◆ THE TASK
Every line below between the one holding "Taking an exception: the" and the one holding "def takeBurst (n", inclusive, should be copied exactly, and no other line.

◆ EXTRACTED RECORDS
- - - - - - -
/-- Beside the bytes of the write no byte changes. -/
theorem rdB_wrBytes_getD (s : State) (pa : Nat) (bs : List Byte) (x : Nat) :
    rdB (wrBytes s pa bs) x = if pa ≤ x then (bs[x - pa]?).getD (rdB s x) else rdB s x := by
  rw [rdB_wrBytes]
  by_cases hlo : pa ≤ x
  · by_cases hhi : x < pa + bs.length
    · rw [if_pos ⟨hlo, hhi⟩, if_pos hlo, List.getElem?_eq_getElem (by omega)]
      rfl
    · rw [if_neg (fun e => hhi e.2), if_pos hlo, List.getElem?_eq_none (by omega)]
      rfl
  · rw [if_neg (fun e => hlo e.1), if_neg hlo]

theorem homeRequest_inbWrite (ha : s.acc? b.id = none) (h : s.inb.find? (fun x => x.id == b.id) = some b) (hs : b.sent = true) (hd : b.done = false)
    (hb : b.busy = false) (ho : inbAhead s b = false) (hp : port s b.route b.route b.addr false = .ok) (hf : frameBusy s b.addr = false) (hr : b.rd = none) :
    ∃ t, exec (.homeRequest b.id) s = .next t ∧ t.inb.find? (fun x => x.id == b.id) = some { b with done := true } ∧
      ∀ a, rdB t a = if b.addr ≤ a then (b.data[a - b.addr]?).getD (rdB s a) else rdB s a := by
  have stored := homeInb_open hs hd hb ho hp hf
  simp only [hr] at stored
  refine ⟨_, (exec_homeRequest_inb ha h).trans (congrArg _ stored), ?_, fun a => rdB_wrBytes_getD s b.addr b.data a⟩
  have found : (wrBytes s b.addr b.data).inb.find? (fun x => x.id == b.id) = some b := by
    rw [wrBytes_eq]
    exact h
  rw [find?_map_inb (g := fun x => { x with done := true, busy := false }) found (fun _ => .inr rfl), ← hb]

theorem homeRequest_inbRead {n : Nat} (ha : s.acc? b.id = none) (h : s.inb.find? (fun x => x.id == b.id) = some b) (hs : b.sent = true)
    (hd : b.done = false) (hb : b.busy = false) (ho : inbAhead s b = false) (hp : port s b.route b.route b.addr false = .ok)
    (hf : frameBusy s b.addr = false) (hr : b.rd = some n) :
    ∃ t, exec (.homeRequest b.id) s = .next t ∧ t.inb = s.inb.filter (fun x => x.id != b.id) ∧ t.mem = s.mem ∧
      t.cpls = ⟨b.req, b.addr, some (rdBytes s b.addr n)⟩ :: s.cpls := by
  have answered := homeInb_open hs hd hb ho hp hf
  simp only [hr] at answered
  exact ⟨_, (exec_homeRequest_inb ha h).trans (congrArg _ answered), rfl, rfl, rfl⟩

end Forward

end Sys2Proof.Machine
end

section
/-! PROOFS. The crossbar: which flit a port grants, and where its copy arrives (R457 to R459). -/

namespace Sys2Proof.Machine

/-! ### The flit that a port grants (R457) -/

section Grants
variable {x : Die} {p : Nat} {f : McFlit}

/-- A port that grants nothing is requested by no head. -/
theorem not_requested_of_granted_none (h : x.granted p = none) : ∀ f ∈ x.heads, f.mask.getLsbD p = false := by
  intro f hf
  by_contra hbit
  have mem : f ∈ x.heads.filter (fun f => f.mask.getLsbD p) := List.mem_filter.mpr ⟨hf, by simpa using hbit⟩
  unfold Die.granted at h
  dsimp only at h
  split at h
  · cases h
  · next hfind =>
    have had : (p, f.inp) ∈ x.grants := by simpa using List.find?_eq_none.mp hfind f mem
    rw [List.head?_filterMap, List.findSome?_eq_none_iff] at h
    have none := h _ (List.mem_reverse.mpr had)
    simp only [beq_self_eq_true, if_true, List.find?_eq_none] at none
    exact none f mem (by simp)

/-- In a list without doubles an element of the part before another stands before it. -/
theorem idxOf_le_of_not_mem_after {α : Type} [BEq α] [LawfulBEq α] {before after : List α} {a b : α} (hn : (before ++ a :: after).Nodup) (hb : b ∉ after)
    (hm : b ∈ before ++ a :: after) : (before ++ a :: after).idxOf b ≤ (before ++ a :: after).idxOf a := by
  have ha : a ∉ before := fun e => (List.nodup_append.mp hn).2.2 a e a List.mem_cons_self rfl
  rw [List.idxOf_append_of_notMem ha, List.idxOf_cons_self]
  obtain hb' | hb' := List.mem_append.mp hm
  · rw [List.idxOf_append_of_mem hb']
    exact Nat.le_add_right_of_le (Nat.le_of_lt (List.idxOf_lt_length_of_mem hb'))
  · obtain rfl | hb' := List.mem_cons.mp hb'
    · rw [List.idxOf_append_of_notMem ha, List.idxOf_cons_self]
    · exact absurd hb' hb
- - - - - - -
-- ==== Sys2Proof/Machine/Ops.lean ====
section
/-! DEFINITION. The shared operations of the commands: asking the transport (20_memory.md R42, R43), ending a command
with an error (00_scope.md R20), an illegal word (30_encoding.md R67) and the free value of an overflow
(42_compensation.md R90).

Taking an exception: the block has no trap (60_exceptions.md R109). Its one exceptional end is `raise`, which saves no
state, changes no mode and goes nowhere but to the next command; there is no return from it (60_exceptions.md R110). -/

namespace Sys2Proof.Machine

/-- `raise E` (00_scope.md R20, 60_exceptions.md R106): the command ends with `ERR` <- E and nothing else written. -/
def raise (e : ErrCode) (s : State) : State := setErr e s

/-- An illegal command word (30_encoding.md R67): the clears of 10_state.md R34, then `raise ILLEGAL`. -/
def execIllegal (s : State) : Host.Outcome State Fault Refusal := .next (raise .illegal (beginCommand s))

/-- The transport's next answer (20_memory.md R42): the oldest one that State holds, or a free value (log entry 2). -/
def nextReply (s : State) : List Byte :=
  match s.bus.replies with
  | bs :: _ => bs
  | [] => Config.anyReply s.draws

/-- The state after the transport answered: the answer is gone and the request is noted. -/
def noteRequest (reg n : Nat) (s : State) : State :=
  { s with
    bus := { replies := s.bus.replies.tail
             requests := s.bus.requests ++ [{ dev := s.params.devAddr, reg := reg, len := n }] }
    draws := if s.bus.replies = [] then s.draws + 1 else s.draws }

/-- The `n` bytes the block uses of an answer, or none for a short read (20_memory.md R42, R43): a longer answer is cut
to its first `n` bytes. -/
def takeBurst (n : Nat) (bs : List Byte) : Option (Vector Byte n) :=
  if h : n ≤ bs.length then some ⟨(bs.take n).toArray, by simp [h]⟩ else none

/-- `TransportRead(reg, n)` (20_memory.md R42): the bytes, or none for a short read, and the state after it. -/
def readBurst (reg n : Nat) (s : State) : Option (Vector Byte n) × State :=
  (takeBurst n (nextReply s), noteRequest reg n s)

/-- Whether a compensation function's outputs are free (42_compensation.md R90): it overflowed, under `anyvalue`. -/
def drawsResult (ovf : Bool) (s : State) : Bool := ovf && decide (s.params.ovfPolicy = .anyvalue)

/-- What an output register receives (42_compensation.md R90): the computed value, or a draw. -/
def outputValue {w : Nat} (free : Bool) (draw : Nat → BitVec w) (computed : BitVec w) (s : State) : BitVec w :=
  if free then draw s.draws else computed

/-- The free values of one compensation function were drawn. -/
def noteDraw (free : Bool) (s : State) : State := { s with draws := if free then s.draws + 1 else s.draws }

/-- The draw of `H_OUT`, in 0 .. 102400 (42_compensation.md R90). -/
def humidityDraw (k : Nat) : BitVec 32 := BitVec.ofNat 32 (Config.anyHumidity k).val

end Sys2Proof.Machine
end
- - - - - - -
◆ YOUR SOLUTION
Taking an exception: the block has no trap (60_exceptions.md R109). Its one exceptional end is `raise`, which saves no
state, changes no mode and goes nowhere but to the next command; there is no return from it (60_exceptions.md R110). -/

namespace Sys2Proof.Machine

/-- `raise E` (00_scope.md R20, 60_exceptions.md R106): the command ends with `ERR` <- E and nothing else written. -/
def raise (e : ErrCode) (s : State) : State := setErr e s

/-- An illegal command word (30_encoding.md R67): the clears of 10_state.md R34, then `raise ILLEGAL`. -/
def execIllegal (s : State) : Host.Outcome State Fault Refusal := .next (raise .illegal (beginCommand s))

/-- The transport's next answer (20_memory.md R42): the oldest one that State holds, or a free value (log entry 2). -/
def nextReply (s : State) : List Byte :=
  match s.bus.replies with
  | bs :: _ => bs
  | [] => Config.anyReply s.draws

/-- The state after the transport answered: the answer is gone and the request is noted. -/
def noteRequest (reg n : Nat) (s : State) : State :=
  { s with
    bus := { replies := s.bus.replies.tail
             requests := s.bus.requests ++ [{ dev := s.params.devAddr, reg := reg, len := n }] }
    draws := if s.bus.replies = [] then s.draws + 1 else s.draws }

/-- The `n` bytes the block uses of an answer, or none for a short read (20_memory.md R42, R43): a longer answer is cut
to its first `n` bytes. -/
def takeBurst (n : Nat) (bs : List Byte) : Option (Vector Byte n) :=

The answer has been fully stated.